There’s a program on ABC2 called Little Princess (don’t pretend you haven’t seen it), in which this annoyingly spoilt little princess rules the kingdom – with an extremely annoying voice. For some reason we also have a book that goes with the series called “I want to be…” in which the Little Princess is trying to decide what she wants to be when she grows up. She gathers all sorts of advice about being brave, good at swimming, clean etc, before the maid (who as far as I can tell is the only sensible one in the entire castle) asks the Little Princess what she wants to be.
|image from here|
Lately I have been pondering what I want my children to be like when they are adults (apart from the fact that I never want them to grow up). When they are small they are full of immediate demands for food, entertainment, cuddles, nappy changes etc. Sometimes sheer exhaustion pushes out the longer term thoughts about what we want for our children when they grow up (sometimes it can be hard to think about what is for dinner).
To be honest I don’t really care whether my kids are good at swimming (though I would like them to be). I kind of hope that they might be clean. I don’t mind what sort of job they do once they leave school.
What I do want is for them to be caring, compassionate and kind. I want them to be strong and independent; brave when needed. I want them to be hard working and responsible I want my children to have a heart for serving others.
How do you teach your children these things? I can teach my children to tie their shoe laces, cook a meal, or write their name, and I can see straight away whether how well I have taught them. I am less sure how I can teach my kids to be kind and compassionate; to consider the needs of others as well as their own. There is no formula to follow, no instruction booklet. Hardest of all, the results are long term, and by the time we see them, it can be too late.

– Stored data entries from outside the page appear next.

-- ==== Sys2Proof/Machine/Flags.lean ====
section
/-!
DEFINITION. What is computed when it is read: the flags of R22 and R489, the status words of each chapter, the counts that
follow other state, and SUMMARY (R485, R486).
-/
namespace Sys2Proof.Machine

/-! ### Small helpers -/

/-- The sum of conditions as bits of a word: the condition and the bit that it sets. -/
def flags (l : List (Bool × Nat)) : Nat := (l.map (fun x => flag x.1 x.2)).sum

/-- A value between two whole numbers is shown as one of them, which the spec leaves open (log entry 7). -/
def shown (s : State) (x : Rat) : Nat :=
  (if x = (x.floor : Rat) then x.floor else x.floor + if Config.roundUp s.fresh then 1 else 0).toNat

/-- A time in ns: its whole part where less than half a ns is left, as the default of HL_SER_TIME shows (R176); otherwise
open (log entry 7). -/
def nsShown (s : State) (x : Rat) : Nat := if x - x.floor < 1 / 2 then x.floor.toNat else shown s x

/-- A bitmap in bytes, bit 0 in the last one (R486). -/
def bitmap (n : Nat) (p : Nat → Bool) : List Byte :=
  toBytes n (flags ((List.range (8 * n)).map (fun k => (p k, k))))

/-! ### DEV_FLAGS -/

/-- A channel is served by no engine because its engine is fenced (R22, R52, R551). -/
def unservedCh (s : State) (c : Nat) : Bool :=
  (s.chan c).unserved && (serving s c).isNone && s.chPresent c && s.rd E.engEnable c == 1 && s.rd E.chDisable c == 0

/-- A channel that a fence has left unserved keeps DEGRADED set until the next reset (R22). -/
def keepLeftOut (s : State) : State := { s with leftOut := s.leftOut || (List.range 96).any (unservedCh s) }

/-- DEGRADED (R22). -/
def degraded (s : State) : Bool := anySticky s (· == 1) || s.leftOut || (List.range 96).any (unservedCh s)

/-- Bits [15:10] of DEV_FLAGS: the flags of R22 (R489). -/
def flagsHigh (s : State) : Nat :=
  flags [(degraded s, 15), (s.gov.girthOver, 14), (brownout s, 13), (overspeed s, 12), (s.obs.reverse, 11),
    (s.rd E.lostInReaction == 1, 10)]

/-- DEV_FLAGS (R489). -/
def devFlags (s : State) : Nat :=
  flagsHigh s + flags [(frozen s, 9), (s.store.crcStale, 8), (storeBusy s, 7), (s.ring.join == 2, 6)]

/-! ### Position -/

/-- POS_STATUS (R108). -/
def posStatus (s : State) : Nat :=
  let k := s.obs.active
  flags ((List.range 4).map (fun n => (encValid s n, 12 + n))) +
    flags [(ringPosValid s, 11), (k == 6, 10), (s.rd E.hofs 0 != 0, 9), (s.obs.reverse, 8), (overspeed s, 7),
      (stopped s, 6), (s.obs.held, 5)] +
    8 * (if k < 4 then 0 else if k = 4 then 1 else if k = 6 then 2 else 3)

/-! ### Engines and channels -/

/-- ENG_STATE of an engine that serves a channel (R176). -/
def servingState (s : State) (c : Nat) : Nat :=
  if !enabledCh s c then 2 else if s.dev = .armed then 3 else if s.dev = .printing then 4 else 2

/-- ENG_STATE (R176). -/
def engState (s : State) (e : Nat) : Nat :=
  let x := s.eng e
  if !s.engPresent e || (decide (e < 96) && !s.chPresent e) then 0
  else if 96 ≤ e ∧ (x.unavailable || x.failedBist) = true then 8
  else if x.fenced || x.failedBist then 5
  else if 96 ≤ e then
    if x.copying.isSome then 7
    else match channelOf s e with
      | none => 6
      | some c => servingState s c
  else if s.rd E.engEnable e = 0 ∨ s.rd E.chDisable e = 1 then 1
  else match channelOf s e with
    | none => 2
    | some c => servingState s c

/-- Codes of a shadow state (R177). -/
def shCode : ShState → Nat
  | .clean => 0
  | .dirty => 1
  | .syncing => 2
  | .folding => 3

/-- TABLE_STATUS (R177). -/
def tableStatus (s : State) (e : Nat) : Nat :=
  let x := s.eng e
  flag x.foldPending 15 + flag x.pendWave 14 + shCode x.wave * 4096 + flag x.pendTile 11 + shCode x.tile * 512 +
    flag x.pendShape 8 + shCode x.shape * 64 + flag x.pendStitch 5 + shCode x.stitch * 8

/-- Every lane's reported offset is within one tap (R178). -/
def trainDone (s : State) (c : Nat) : Bool :=
  (s.chan c).bridgeUp && (s.chan c).offsets.length == 4 &&
    (List.range 4).all (fun l => decide ((laneSkew s c l).natAbs ≤ s.rdN E.tapPs))

/-- HL_STATUS of a channel (R178). -/
def hlStatus (s : State) (e : Nat) : Nat :=
  let c := (channelOf s e).getD 96
  let x := s.chan c
  (x.lanes % 16) * 4096 + flag x.bridgeUp 11 + flag (trainDone s c) 10 + flag (!serialising s c) 9 +
    flag (s.rd E.hlMode e == 1) 8 + x.discards % 256

/-- LB_READY: lines ahead of the build that are present in the line buffer. -/
def lbReady (s : State) (e : Nat) : Nat :=
  match channelOf s e with
  | none => 0
  | some c =>
    let at_ := nextBuild s c
    ((s.chan c).slots.filter (fun l => decide (at_.1 * pageLinesOf s c + at_.2 ≤ l.job))).length

/-- DRIVE_STATUS_c (R230): 0 while the channel's units are off, as at reset. -/
def driveStatus (s : State) (c : Nat) : Nat :=
  let x := s.chan c
  let gain := s.rd E.gain c
  if !s.domOn (engDom c) then 0 else flags [(x.rxUp, 15), (x.supplyOk, 14), (x.ampOt, 13), (x.ampFault, 12), (x.ceilHit, 11),
    (gain == s.rd E.gainMin || gain == s.rd E.gainMax, 10), (x.strLimit, 9), (!heaterOff s c, 8),
    (!(s.loop (98 + c)).chainB, 7), (s.rd E.tempSrc c != 0, 6), (s.rd E.paused c == 1, 5), (!x.calDone, 4)]

/-- HEALTH_STATUS (R257): 0 while the engine is off, as at reset. -/
def healthStatus (s : State) (e : Nat) : Nat :=
  let x := s.eng e
  let own : List (Bool × Nat) := [(x.learn.isSome, 14), (!(awaiting s e).isEmpty, 10), (!(unresolved s e).isEmpty, 9), (x.corrStop, 8)]
  if !s.domOn (engDom e) then 0
  else match channelOf s e with
  | none => flags own
  | some c =>
    let y := s.chan c
    let on := (s.rd E.healthEn e == 1 || x.learn.isSome) && s.dev == .printing
    flags (own ++ [(on && !probeSuppressed s c e, 15), (probeShort s e, 13), (!rateInBand s c e, 12), (!y.rxUp, 11),
      (!y.calDone, 7)])

/-- LOOP_STATUS (R294). -/
def loopStatus (s : State) (l : Nat) : Nat :=
  let x := s.loop l
  flags [(s.rd E.loopEn l == 1, 15), (x.chainB, 14), (x.heldLast, 13), ((forceValue s l).isSome, 12),
    (s.rd E.hofs l != 0, 11), (x.clamped, 10), (x.slewed, 9), (s.rd E.refNow l != s.rd E.refTarget l, 8),
    (x.saturated, 7), (x.pend || (l == 0 && (s.obs.change.isSome || s.obs.primary.isSome)), 6)]

/-! ### Memory, DMA and intake -/

/-- The ranks of the memory system in a state (R341). -/
def ranksIn (s : State) (p : Nat → Bool) : List Nat := (List.range 10).filter (fun r => p (s.rank r).st)

/-- Rank retirements that the Tally holds. -/
def tallyRanks (s : State) : Nat := (retirements s).length

/-- MEM_STATUS (R342). -/
def memStatus (s : State) : Nat :=
  flags [(s.memory.initDone, 15), (!s.memory.queue.isEmpty, 14),
      ((List.range 10).any (rankExhausted s) && (ranksIn s (· == 6)).isEmpty, 11),
      (!(ranksIn s (fun k => k == 2 || k == 3 || k == 4)).isEmpty, 10), (s.memory.map.any (fun x => bit x.2 44), 9),
      ((List.range 10).any (fun r => rankInUse s r && (s.rank r).hot), 8), (tallyRanks s == 8, 7), (s.domOn 5, 6)] +
    4096 * min 3 (ranksIn s (· == 6)).length

/-- REFRESH_RATE of a DRAM channel: the greatest field of its ranks in use (0x6010 + ch.09). -/
def refreshRate (s : State) (ch : Nat) : Nat :=
  ([2 * ch, 2 * ch + 1].filterMap (fun r => if rankInUse s r then (s.rank r).mr4 else none)).foldl max 0

/-- Codes of a DMA channel's STATE (R348). -/
def dmaCode : DmaState → Nat
  | .idle => 0
  | .pending => 1
  | .running => 2
  | .pausing => 3
  | .paused => 4
  | .stopped => 5
  | .aborting => 6

/-- STAT (R348). -/
def dmaStat (s : State) (n : Nat) : Nat :=
  let x := s.dma n
  dmaCode x.st * 8192 + (x.result % 16) * 512 + (x.side % 4) * 128 + flag x.commitReq 6

/-- DMA_RUNNING (0x69F0.01). -/
def dmaRunning (s : State) : Nat := ((List.range 16).find? (fun n => holdsEngine (s.dma n))).getD 0xFF

/-- PORT_STATUS (R397). -/
def portStatus (s : State) (p : Nat) : Nat :=
  let x := s.port p
  let mode := if s.rd E.portEn p = 0 then 2 else if s.finup then 1 else 0
  flag x.linkUp 15 + mode * 8192 + flag x.anDone 12 + flag (unitInReset s (0xA0 + p)) 11

/-! ### Ring -/

/-- Two roots are on the ring: this one, and one whose SYNC it received within the last SYNC_TIMEOUT (R433; DEDUCED, log
entry 65). -/
def twoRoots (s : State) : Bool :=
  s.ring.root && s.ring.otherRoot.any (fun t => decide (s.tick < t + s.rdN E.syncTimeout * 25))

/-- RING_STATUS (R444). -/
def ringStatus (s : State) : Nat :=
  let k := s.rdN E.rtState
  s.ring.join % 4 * 16384 +
    flags [((s.lane 0).inUp, 13), ((s.lane 0).outOk, 12), ((s.lane 1).inUp, 11), ((s.lane 1).outOk, 10),
      (s.ring.wrapUp, 9), (s.ring.wrapDown, 8), (s.ring.root, 7), (k == 2 || k == 4, 6), (k == 3, 5),
      (s.ring.addrConflict, 4), (twoRoots s, 3)]

/-! ### Fuses -/

/-- OTP_STATUS (R486). -/
def otpStatus (s : State) : Nat :=
  let o := s.otp
  flags [(o.sensed, 15), (o.mismatch, 14), (weakCount s != 0, 13), (o.integrity, 12), (o.unsealedRead, 11),
    (!o.queue.isEmpty, 10)]

/-- Bits of a mask that are 1. -/
def onesIn (n mask : Nat) : Nat := ((List.range n).filter (bit mask)).length

/-- WORD_STATUS (R566). -/
def wordStatus (s : State) (w : Nat) : Nat :=
  let x := fuseShadow s w
  flags [(x.sealed, 7), (unsealed w x, 6), (x.weak, 5), (x.corrected, 4), (x.uncorr, 3), (lockedWord s w, 2),
    (bitwise w, 1), (blank x, 0)]

/-- ORDER_CODE: the ASCII bytes of words 3 to 5 without the zeros behind (0x1020.01). -/
def orderCode (s : State) : List Byte :=
  (toBytes 6 (s.fuse 3) ++ toBytes 6 (s.fuse 4) ++ toBytes 6 (s.fuse 5)).filter (fun b => b != 0)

All I can do is my best. All I can do is model the kinds of attitudes and behaviours I want my children to learn. All I can do is pray that they will learn those things which are so important to me.
It is so hard to parent with a long term goal at times. The Little Princess might be cute as a 4 year old, running around the castle, demanding everything her way, but one day she will grow up. An adult who behaves like the little princess is not cute, just sad.
I would love some inspiration – what sort of things do you do to help instill your values in your children?